Он не мог не признать, что она выросла в его глазах. Это была его первая мысль, вспыхнувшая в то мгновение, когда он узнал о ее тайном браке. Но только сейчас мысль приобрела четкую форму. Жанна действительно выросла благодаря этим нагроможденным вокруг нее чужим судьбам, но осталась, как и прежде, праведной, мужественной и чистой. И умерла она за все это, включая и свою позднюю страсть. Хороша та смерть, которая подтверждает нашу жизнь. «Господин де Гойон, вы живы?» — так воскликнул некогда Генрих после Варфоломеевской ночи, впервые встретившись в большой зале Лувра с убийцами. В бессильной ярости призывал он тогда мертвецов, точно они здесь присутствовали: «Господин де Гойон, вы живы?», — а тот уже не находился среди живых. Он не был в большой зале, он лежал на дне колодца и стал пищей для воронья. И лишь сегодня он воскрес, как один из тех, кто знал его мать.

Однако и у Морнея иной раз душа была не на месте. Он раскаивался в том, что причинил боль своему королю, сомневался даже, нужно ли это было. Оказалось, что недостойная и опасная история с мельничихой продолжается, а ведь как раз она-то и послужила для Морнея последним толчком, заставившим его открыть тяжелую тайну. Тревожило его и то обстоятельство, что король теперь осведомлен о существовании брата, которого, однако, признать не может: это противоречило бы религиозной практике и нарушило бы общепринятый порядок. И Морней упрекал себя за то, что при таком положении вещей решился потревожить тень графа де Гойона. Генрих же, наоборот, был готов благодарить его за прямоту. И вот, растроганные, хоть и под влиянием различных чувств, они в один прекрасный день снова заключили друг друга в объятия — это случилось неожиданно и без слов, которые только помешали бы.

МЕЛЬНИЦА

И вот Генрих едет на свою мельницу. Как часто совершает он этот путь один, без провожатых, сначала по берегу реки Гаронны, мимо старинного городка, потом в сторону! Он задевает за ветки деревьев, подковы его коня тонут в опавших листьях.
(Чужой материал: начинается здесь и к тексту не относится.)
-- ==== Sys2Proof/Machine/BitPacker.lean ====
section
/-!
DEFINITION. The bit packer `PACK`, `FLUSH` (spec 43_bit_packer.md R150 to R153).
-/

namespace Sys2Proof.Machine

/-- What the packer works on: `PBUF`, `FREE` and the stream `OUT` (R37, R151). -/
structure Packer where
  pbuf : BitVec 8
  free : BitVec 4
  out  : List Byte
  deriving DecidableEq, Repr

/-- `OUT.push(PBUF); PBUF <- 0; FREE <- 8` (R151, R153). -/
def pushByte (p : Packer) : Packer := { pbuf := 0#8, free := 8#4, out := p.out ++ [p.pbuf] }

/-- The first lines of a pass: a full byte that is waiting is pushed (R151, R152). -/
def pushIfFull (p : Packer) : Packer := if p.free = 0#4 then pushByte p else p

/-- The rest of a pass: the `k` highest-order bits not yet packed, of `len`, go just below the bits already there. -/
def packChunk (code : CodeReg) (len k : Nat) (p : Packer) : Packer :=
  { p with
    pbuf := p.pbuf ||| (codeChunk code len k <<< (p.free.toNat - k)).setWidth 8
    free := BitVec.ofNat 4 (p.free.toNat - k) }

/-- The loop of `PACK` with `len` bits to go, for at most `fuel` passes; every pass packs a bit, so `len` passes
are enough (R151). -/
def packLoop (code : CodeReg) : Nat → Nat → Packer → Packer
  | 0, _, p => p
  | fuel + 1, len, p =>
    if len = 0 then p
    else
      let p := pushIfFull p
      let k := min len p.free.toNat
      packLoop code fuel (len - k) (packChunk code len k p)

/-- The packer's part of the state. -/
def packerOf (s : State) : Packer := { pbuf := s.pbuf, free := s.free, out := s.out }

/-- `s` with the packer's part replaced. -/
def withPacker (s : State) (p : Packer) : State := { s with pbuf := p.pbuf, free := p.free, out := p.out }

/-- `PACK` (R151). -/
def packBody (s : State) : Result :=
  .done (withPacker s (packLoop s.code s.clen.toNat s.clen.toNat (packerOf s)))

/-- `FLUSH` (R153). -/
def flushBody (s : State) : Result :=
  if s.free.toNat < 8 then .done (withPacker s (pushByte (packerOf s))) else .done s

/-- The meaning of `PACK` (R151, R198). -/
def execPack (s : State) : Host.Outcome State Fault Refusal := command packBody s

/-- The meaning of `FLUSH` (R153, R198). -/
def execFlush (s : State) : Host.Outcome State Fault Refusal := command flushBody s

end Sys2Proof.Machine
end

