-- ==== Sys2Proof/Machine/CodeExtractor.lean ====
section
/-!
DEFINITION. The code extractor `XCODE` (spec 42_code_extractor.md R140): the leaf-to-root walk and the reversal.
-/

namespace Sys2Proof.Machine

/-- The edge bits of the walk from slot `n` to the root, the edge of `n` itself first (R140): 0 when `n` is its
parent's left child, else 1. None when the walk has not ended within `k` links. -/
def edgesUp (nodes : Vector Node 511) : Nat → NodeIx → Option (List Bool)
  | k, n =>
    match nodeAt nodes n with
    | none => none
    | some nd =>
      if nd.parent = Config.null then some []
      else
        match k with
        | 0 => none
        | k + 1 =>
          match nodeAt nodes nd.parent, edgesUp nodes k nd.parent with
          | some p, some rest => some (decide (p.left ≠ n) :: rest)
          | _, _ => none

/-- A list of bits as a number, the first bit the least significant one. -/
def bitsToNat : List Bool → Nat
  | [] => 0
  | b :: rest => b.toNat + 2 * bitsToNat rest

/-- The k-th bit recorded goes to `CODE[k]` (R140); sent from `CODE[CLEN-1]` down, the root's edge is first (R62). -/
def codeOfEdges (edges : List Bool) : CodeReg := BitVec.ofNat 255 (bitsToNat edges)

/-- `XCODE x` (R140). -/
def xcodeBody (x : Symbol) (s : State) : Result :=
  if s.tv = false then raise .noTree 0#16 s
  else if leafValid s x = false then raise .absentSymbol (x.setWidth 16) s
  else
    match edgesUp s.nodes Config.CODE_W (leafSlot x) with
    | none => .stuck .walkTooLong
    | some edges => .done { s with code := codeOfEdges edges, clen := BitVec.ofNat 8 edges.length }

/-- The meaning of `XCODE` (R140, R198). -/
def execXcode (x : Symbol) (s : State) : Host.Outcome State Fault Refusal := command (xcodeBody x) s

end Sys2Proof.Machine
end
На опушке рощи он останавливается и вглядывается в свою мельницу: не видно ли мельника там на холме, обдуваемом ветрами? Как хорошо, если б тот уехал куда-нибудь в своей телеге! Генрих жаждет остаться наедине с его женой. Впрочем, он имеет право приехать когда вздумается. Ведь мельник из Барбасты — это же он сам, всякий знает. И хоть арендатор, кажется, и не слишком хитер, а все-таки этот неотесанный увалень переехал сюда с молоденькой, хорошенькой женой. Он знает своего государя и за аренду у него в долгу. Расплатиться он мог бы молоденькой, хорошенькой женой, но прикасаться к ней государю не дозволено. Муж ревнив, как турок.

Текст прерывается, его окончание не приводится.